Monday, February 20, 2006

New Twist in the Plame Game

Everybody knows that Bob Cesca's exclusive first photo of Cheney's shooting victim that ran on the Huffington Post was a silly Photoshop job (it's Scooter Libby in a hospital bed, see), but the vice president may end up wishing it were true before all is said and done.

According to an article on the Raw Story website, the outing of ex-covert CIA agent Valerie Plame (by Dick Cheney's office, amongst others) may have been a much bigger liability for the U.S. intelligence community than previously imagined.

The Raw Story post, which relies on unnamed sources from within the intelligence community, discloses that at the time of her unmasking by columnist Robert Novak, Plame "was part of an operation tracking distribution and acquisition of weapons of mass destruction technology to and from Iran." This is quite a revelation considering the amount of attention Iran's nuclear program is getting these days.

According to intelligence sources, Raw Story reports, "her outing resulted in 'severe' damage to her team and significantly hampered the CIA's ability to monitor nuclear proliferation." Furthermore, the Raw Story article states that three intelligence officers all confirmed that Plame's outing resulted in the exposure of other non-official cover CIA officers, although they did not say how many.
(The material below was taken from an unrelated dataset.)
-- ==== Sys2Proof/Tests/Slice0.lean ====
section
/-! SUPPORT. Small checks: ill-formed terms refused, single steps against the words of the spec, and for each statement a state
and operands that meet its hypotheses. -/

open Sys2Proof Sys2Proof.Machine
Another officer said that the Plame leak resulted in the exposure of "both people and agency operations that involve the 'cover mechanism,' 'front companies,' and other CIA
officers and assets."

Perhaps most damning, considering the current policy on nuclear proliferation and Iran, is this:
Several intelligence officials described the damage in terms of how long it would take for the agency to recover. According to their own assessment, the CIA would be impaired for up to "ten years" in its capacity to adequately monitor nuclear proliferation on the level of efficiency and accuracy it had prior to the White House leak of Plame-Wilson's identity.
If all of this is true, then it belies the insistence coming from the right that Plame was never a covert agent and her exposure really had no effect because her clandestine activities were over. I'm a bit wary of this story because of its total reliance on anonymous sources. While that's understanding considering the subject matter, it doesn't exactly inspire confidence. Still, if it turns out to be true, this scandal could end up destroying more than a few careers in Washington. What it may have cost us in terms of the Iranian nuclear program is something I don't even want to contemplate.